I was back in Lancashire, where I’d been born and bred. I’d picked up an injury that wouldn’t shift and for a good while I struggled to run. Eventually, I managed to string 3 miles together without falling apart and joined a local group. I trotted about a bit on my own, I ran about a bit with the group, but however much I said I preferred to get off the roads, I rarely did it. I’d potter across a field or round a park, back in the old familiar. And that was part of my problem because to get away from the roads, I needed to know where to go.

I hadn’t lived in Lancashire for over 25 years. I’d forgotten places that were on my doorstep and had no confidence to explore on my own. So, while I was flogging up the side of an A road, clocking up a ten-miler, with a nod to my off-road days that was no more than a quarter mile on a well-used bridleway, my club-mates were out enjoying the wilds, the dells, the hidden cloughs and cut-throughs, tussocky grass, butterflied-meadows, tiny green lanes, bogs, the scent of wild garlic, the snares of brambles and skylarks overhead. But they were paying. And running is supposed to be free, isn’t it? I maintained a ridiculous argument with myself for a while. “You can do it all for free.” “Yes, but you’re not, are you?” And that was the decider. I needed something to get me off the roads, and as the cliché goes, you can’t knock it until you’ve tried it.

I signed up for an LTR Taster. And I’ve been back. Four runs now, and another two booked, and hang the paltry expense because every penny is worth it. I’ve got my head around it now. I’m not paying to run. I’m paying for the privilege of being guided, of experiencing a well-thought-out and tested route, where there will be someone who knows the stile is rickety or that there’s a route that avoids the dairy herd by nipping through a ginnel. I’m paying so that I don’t have to carry a map (and my navigation skills are limited), so that I don’t have to keep stopping to weigh up the merits of turning left, right or of going straight on. I’m paying so that I’ll see the charming bridges and the ruins, so that I’ll brave the stepping stones rather than step around them. I’m paying to have things like parking and café stops seamless and sorted, and for guides with experience on the trails that even if I run for another thirty years (and I’m planning to) I could never hope to amass. I’m paying because it works for me.

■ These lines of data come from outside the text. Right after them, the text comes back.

-- ==== Sys2Proof/Certificates/Slice0/Obligations.lean ====
section
/-!
DEFINITION. The statements about the machine, in the terms of Sys2Proof/Safety.lean. The rules R<n> are those of spec/.
-/

open Sys2Proof Sys2Proof.Machine

/-- R39, R40, R41, R42, R43, R44, R45, R46, R47, R48, R49, R50, R51, R52, R53, R54: The words of a well-formed program
instruction decode to it, whatever bytes follow; and words that decode are the words that the instruction encodes to. -/
def Obligations.DecodeEncode : Prop :=
  (∀ i : Instr, isProgram i = true → i.wf = true →
    (∀ bs, decode (encodeBytes i ++ bs) = .ok (i, bs)) ∧
    ∃ w0 w1, decodeWords w0 w1 = .ok i ∧ encode i = if twoWords (opcOf w0) then [w0, w1] else [w0]) ∧
  (∀ (w0 w1 : Word) (i : Instr), decodeWords w0 w1 = .ok i →
    isProgram i = true ∧ i.wf = true ∧ (i ≠ .ill → encode i = if twoWords (opcOf w0) then [w0, w1] else [w0]))

/-- R41, R42, R43, R44, R45, R46, R47, R48, R49, R50, R51, R52, R53, R54: Words written out from the spec's encodings decode
to the instructions that they stand for; a reserved opcode is refused. -/
def Obligations.SpecWordsDecode : Prop :=
  decodeWords 0x3023050181210949#64 0 = .ok (.ffma ⟨⟨3, 0, false⟩, 5, .reg 3, .reg 4, .const 8, .f32x2, 4, .cond false 1⟩) ∧
  decodeWords 0x00090701_7FFFFFB0#64 0 = .ok (.iaddi ⟨⟨0, 0, false⟩, 7, .reg 2, 0x7FFFFFB#27, .always⟩) ∧
  decodeWords 0x00030C00_00000000#64 0x0123456789ABCDEF#64 = .ok (.liw ⟨⟨0, 0, false⟩, 12, 0x0123456789ABCDEF, .always⟩) ∧
  decodeWords 0x00600804_828034A0#64 0 =
    .ok (.ld ⟨⟨0, 0, false⟩, 8, .reg 9, .reg 10, 3, .b32, .acquire, .workgroup, .always⟩) ∧
  decodeWords 0x08800000_7FFFFFBE#64 0 = .ok (.bra ⟨⟨0, 4, false⟩, 0, .reg 0, 0x7FFFFFB#27, .cond true 2⟩) ∧
  decodeWords 0x04E00A00_00000070#64 0 = .ok (.sysr ⟨⟨0, 2, false⟩, 10, .reg 0, 7, .always⟩) ∧
  (∀ w0 w1 : Word, 0xF1 ≤ (opcOf w0).toNat → (opcOf w0).toNat ≤ 0xFE → decodeWords w0 w1 = .error .reservedOpcode)

/-- R39, R40, R243: A turn runs its event; an issue runs what the words at the chosen group's pc decode to, with the issue in
`cur`, after what a rotation of a deterministic gang brings first; the words are those in memory where no instruction cache
holds their line. -/
def Obligations.StepRunsDecoded : Prop :=
  (∀ (s : State) (i : Instr) (rest : List Turn), s.agenda = .event i :: rest → s.dev.stopped = false ∨ i = .reset →
    step s = exec i { s with agenda := rest }) ∧
  (∀ s s1 : State, s.dev.stopped = false →
    (s.agenda = [] ∧ s.autoTurn = none ∧ s1 = s ∨ ∃ rest, s.agenda = .issue :: rest ∧ s1 = { s with agenda := rest }) →
    (∀ i : Instr, s1.stepEvent = some i → step s = exec i s1) ∧
    (∀ (s2 sd : State) (wid : Nat) (w : Wave) (lanes : Lanes) (pc w0 w1 : Word) (i : Instr), s1.stepEvent = none →
      s1.nextIssue = some (wid, w, lanes, pc) → sd = ((s1.detGang w).map (fun g => s1.drainGang g.1)).getD s1 →
      sd.wordsAt w pc = .ok (w0, w1, s2) → decodeWords w0 w1 = .ok i → (decHdr w0).rate.toNat = w.rate →
      rateLegal (s2.isDrawProg w) w.rate = true → ¬(twoWords (opcOf w0) = true ∧ pc.toNat % 64 = 56) →
      step s = exec i { s2 with cur := some { wid, lanes, pc, w0, w1 := if twoWords (opcOf w0) then w1 else 0 } })) ∧
  (∀ (s : State) (w : Wave) (pc : Word) (m : Mapping), spaceOf pc = 0 → pc.toNat / 2 ^ 57 % 8 < 5 → pc.toNat % 8 = 0 →
    s.translate w.ctx (vaOf pc / 64 * 64) 64 = .ok m → m.x = true → s.served m.pa ≠ none → s.badPa m.pa 64 = false →
    (∀ l ∈ s.icache, ¬(l.core = w.core ∧ l.asid = w.ctx ∧ l.va = vaOf pc / 64 * 64)) →
    ∃ w1 t, s.wordsAt w pc = .ok (wordOfBytes (s.readPa (m.pa + vaOf pc % 64) 8), w1, t) ∧
      (pc.toNat % 64 < 56 → w1 = wordOfBytes (s.readPa (m.pa + vaOf pc % 64 + 8) 8)) ∧
      t = { s with tlb := t.tlb, icache := t.icache }) ∧
  (∀ s : State, s.dev.stopped = true → (s.agenda = [] → step s = .fault .clocksStopped) ∧
    ∀ turn rest, s.agenda = turn :: rest → turn ≠ .event .reset → (∀ p, turn ≠ .readOut p) →
      step s = .next { s with agenda := rest })

/-- R5, R356, R435: Reset leaves memory in canonical form, no wave, launch, record, translation or context, every counter 0,
one partition of four dies, 16 lanterns of 24 cores and two spares, and the clock at 0 with no firmware running. -/
def Obligations.ResetState : Prop := ∀ s : State, s = State.reset →
  Memory.wf s.mem = true ∧ s.waves = [] ∧ s.wgs = [] ∧ s.gangs = [] ∧ s.recs = [] ∧ s.tlb = [] ∧ s.icache = [] ∧
  s.windows = [] ∧ s.ctxs = [] ∧ (∀ k, s.counter k = 0) ∧
  s.parts.map (·.dies) = [[0, 1, 2, 3]] ∧
  s.lanterns.length = 16 ∧ (∀ l ∈ s.lanterns, l.ring.length = 24 ∧ l.spares = [24, 25] ∧ l.tasks = []) ∧
  (∀ c, c < 384 → s.activeCore c = true) ∧ s.dev.clk = 0 ∧ s.dev.stopped = false ∧ s.dev.booted = false ∧
  s.dev.fabric.length = 18 ∧ s.dev.ethernet.length = 32

/-- Every step keeps memory in its canonical form. -/
def Obligations.MemoryCanonical : Prop := ∀ s t : State, Memory.wf s.mem = true → step s = .next t → Memory.wf t.mem = true

/-- Every instruction goes on from every state: none ends in a fault or a refusal. -/
def Obligations.EveryInstructionGoesOn : Prop := ∀ (i : Instr) (s : State), goesOn (exec i s)

/-- R56, R239: A group that a wait holds does not issue, and nothing changes. -/
def Obligations.WaitsHold : Prop := ∀ (s : State) (i : Instr) (r : Run), isProgram i = true → i ≠ .ill → s.run? i = some r →
  s.decodeCheck r.c r.w i = none → (s.commonWait i r = true ∨ waitOf i s r = true) → exec i s = .next { s with cur := none }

I’ve seen parts of the county I never knew existed. I’ve met some great people and screamed with laughter. I’ve marvelled at the constellation of moss on a gate post and felt mud ooze over the tops of my shoes. It’s playing out for big kids. And there’s another magic trick to the LTR experience that makes it worth every penny – I’m feeling happier than ever that I’ve moved back to Lancashire. It’s a beautiful part of the world, and I’m going to run through more of it.